There are several light phenomena known which have nothing to do with living organisms. Commonest of these is St. Elmo's fire ("corposants" of English sailors), a glow accompanying a slow brush discharge of electricity, which appears as a tip of light on masts of ships, spires of churches or even the fingers of the hand. It is best seen in winter during and after snowstorms and is a purely electrical phenomenon.

Less well known is the Ignis fatuus (Will-o'-the-Wisp, Jack-o'-Lantern, spunkie), a fire seen over marshes and stagnant pools, appearing as a pale bluish flame which may be fixed or move, steady or intermittent. So uncommon is this phenomenon that its nature is not well understood, but it is believed to be the result of burning phosphine (PH3 + P2H4), a self-inflammable gas, generated in some way from the decomposition of organic matter in the swamp. The difficulty with this explanation is that

phosphine is not known as a decomposition product of organized matter. Methane (CH4), a well-known decomposition product of organic matter and abundantly formed in swamps, will burn with a pale bluish flame and some have thought the Ignis fatuus to be the result of this gas. As methane is not self-inflammable there remains the difficulty of explaining how it becomes lighted. Although still a mystery, it is possible that this light is also of electrical origin or that in some cases large clusters of luminous fungi have been observed.

The flashing of flowers, especially those of a red or orange color, like the poppy, which many observers have noticed during twilight hours, is a purely subjective phenomenon due to the formation of after images in eyes partially adapted to the dark. This flashing, first observed by the daughter of Linnæus, is never observed in total darkness or in the direct field of vision, but only in the indirect field as during a sidelong glance at the plant.

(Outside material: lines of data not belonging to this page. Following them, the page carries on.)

/-- The agent of a port takes the oldest request delivered to it, and returns its credit (R301). -/
def State.takeInbox (s : State) (p : Fin 64) : Option (Delivered × State) :=
  match s.drg.inbox.getD p.val [] with
  | [] => none
  | e :: rest =>
    let k := pairKey e.src p
    let v := s.pair k
    let s := { s with drg := { s.drg with inbox := s.drg.inbox.put p.val rest } }
    if e.src = p then some (e, s)
    else
    let s := s.setPair k { v with taken := (v.taken + 1) % 2 ^ 20 }
    some (e, s.sendLink p e.src 4 ((v.taken + 1) % 2 ^ 20))

/-! ### LINK packets at the source (R299) -/

/-- A cumulative acknowledgement: every lower number has been delivered. -/
def State.takeAck (s : State) (src dst : Fin 64) (low : Nat) : State :=
  let k := pairKey src dst
  let p := s.pair k
  let base := match p.unacked with
    | u :: _ => u.seq
    | [] => p.next
  let ack := rebuildSeq base low
  let s := s.setPair k { p with unacked := p.unacked.filter fun u => !(seqAhead u.seq ack) }
  s.pumpPair src dst

/-- A negative acknowledgement: replay from the first missing number (R263). -/
def State.takeNak (s : State) (src dst : Fin 64) (low : Nat) : State :=
  let k := pairKey src dst
  let p := s.pair k
  let base := match p.unacked with
    | u :: _ => u.seq
    | [] => p.next
  let seq := rebuildSeq base low
  let s := s.setPair k { p with unacked := p.unacked.map fun u => if seqAhead u.seq seq then u else { u with again := true } }
  s.pumpPair src dst

/-- A slot-lost notice: the slot sends no more in this stride, and every packet sent on it that is not acknowledged is replayed, of whichever pair
of the port (R256). -/
def State.takeSlotLost (s : State) (x : SlotId) : State :=
  let s := s.setSlot x { s.slot x with dark := true }
  let s := { s with drg := { s.drg with pairs := s.drg.pairs.mapVals fun k (p : Pair) =>
    if k / 64 = x.port.val then
      { p with unacked := p.unacked.map fun (u : Sent) => if u.slot = x then { u with again := true } else u }
    else p } }
  (s.drg.pairs.filter fun (e : Nat × Pair) => e.1 / 64 == x.port.val).foldl (fun (s : State) (e : Nat × Pair) => s.pumpPair x.port (portOf (e.1 % 64))) s

/-- The running total of credits returned (R299, R301). LINK packets are not numbered: a total older than the last one taken is let be. -/
def State.takeCredit (s : State) (src dst : Fin 64) (total : Nat) : State :=
  let k := pairKey src dst
  let p := s.pair k
  let d := (total + 2 ^ 20 - p.reqBack % 2 ^ 20) % 2 ^ 20
  (if p.reqSent < p.reqBack + d then s else s.setPair k { p with reqBack := p.reqBack + d }).pumpPair src dst

/-- A LINK packet received by `src` from `dst` (R299). -/
def State.takeLink (s : State) (src dst : Fin 64) (op ack : Nat) (w2 : Word) : State :=
  let s := s.takeAck src dst ack
  if op = 2 then s.takeNak src dst (w2.field 31 12)
  else if op = 3 then s.takeSlotLost ⟨src, ⟨w2.field 15 12 % 16, Nat.mod_lt _ (by decide)⟩, false,
      ⟨w2.field 11 9 % 8, Nat.mod_lt _ (by decide)⟩⟩
  else if op = 4 then s.takeCredit src dst (w2.field 19 0)
  else s

def execLinkIdle (src : Fin 64) (dst : Fin 64) (ack : BitVec 20) (s : State) : Host.Outcome State Fault Refusal :=
  .next (s.takeLink src dst 0 ack.toNat 0)

def execLinkAck (src : Fin 64) (dst : Fin 64) (ack : BitVec 20) (s : State) : Host.Outcome State Fault Refusal :=
  .next (s.takeLink src dst 1 ack.toNat 0)

def execLinkNak (src : Fin 64) (dst : Fin 64) (ack : BitVec 20) (missing : BitVec 20) (s : State) :
    Host.Outcome State Fault Refusal :=
  .next (s.takeLink src dst 2 ack.toNat (BitVec.ofNat 32 (putBits 31 12 missing.toNat)))

def execLinkSlotLost (src : Fin 64) (dst : Fin 64) (ack : BitVec 20) (plane : Fin 16) (tx : Fin 8) (rx : Fin 8)
    (s : State) : Host.Outcome State Fault Refusal :=
  .next (s.takeLink src dst 3 ack.toNat
    (BitVec.ofNat 32 (putBits 15 12 plane.val + putBits 11 9 tx.val + putBits 8 6 rx.val)))

def execLinkCredit (src : Fin 64) (dst : Fin 64) (ack : BitVec 20) (credits : BitVec 20) (s : State) :
    Host.Outcome State Fault Refusal :=
  .next (s.takeLink src dst 4 ack.toNat (BitVec.ofNat 32 credits.toNat))

/-- DRAUGHT_PACKET_RECEIVE (R255, R256, R262, R295, R296): a line flit on a granted receive slot. A slot already WRONG_LINE or DARK in
this stride has its packets discarded, each with a negative acknowledgement; a decoupled ring receives nothing; a probe grant carries no
data, but a header that names another source is WRONG_LINE on it too. -/
def execDraughtPacketReceive (x : SlotId) (flit : List Byte) (cyc : Nat) (s : State) :
    Host.Outcome State Fault Refusal :=
  let s := s.advance cyc
  .next (if !x.rx then s else match s.grantOf x with
    | none => s
    | some g =>
      if (s.slot x).discard then (if g.probe then s else s.sendNak g.src g.dst)
      else if (s.slot x).dark then s
      else match readFlit flit with
        | none => s.bump (portReg x.port (Reg.DRG_CNT_n + 16)) 1
        | some (src, low, p) =>
          if src ≠ g.src then (if g.probe then s.lineEvent g true else (s.lineEvent g true).sendNak g.src g.dst)
          else if g.probe || !s.carries x then s
          else if p.kind = 6 then
            match wordsOf p.data with
            | [_, w1, w2] => s.takeLink x.port src p.len (w1.field 31 12) w2
            | _ => s
          else s.arrive src x.port x low p)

There are some cases of luminosity on record in connection with man himself. (See Heller, 1854). Before the days of aseptic and antiseptic surgery, wounds frequently became infected with luminous bacteria and glowed at night. The older surgeons even supposed that luminous wounds were more apt to heal properly than non-luminous ones. We know that luminous bacteria are non-pathogenic, harmless organisms and the presence of these forms even on dead fish or flesh never accompanies but always precedes putrefaction. As recorded by Robert Boyle, no harm has come from eating luminous meat, unless it may also have become infected with pathogenic forms.

A few cases of luminous individuals have been noted

in which the skin was the source of light, especially if the person sweated freely. It is possible that here we are again dealing with luminous bacteria upon the accumulations of substances passed out in the sweat, which serves as a nutrient medium.

There are also on record, in the older literature, cases of luminous urine, where the urine when freshly voided was luminous. If these observations are correct and they may, perhaps, be doubted, we are at present uncertain of the cause of the light. Bacterial infections of the bladder are not inconceivable although luminous bacteria are strongly aerobic and would not thrive under anaerobic conditions. I can state from my own experiments that luminous bacteria will live in normal human urine, but not well. In albuminous urines it is very likely that they would live better, and it is possible that the luminous urines reported are the results of luminous bacterial infection. On the other hand, the light may be purely chemical, due to the oxidation of some compound, an abnormal incompletely oxidized product of metabolism, which oxidizes spontaneously in the air. We know that sometimes these errors in metabolism occur, as in alkaptonuria, where homogentistic acid is excreted in the urine and on contact with the air quickly oxidizes to a dark brown substance. Light, however, has never been reported to accompany the oxidation of homogentistic acid, although it does accompany the oxidation of some other organic compounds. (See Chapter II.)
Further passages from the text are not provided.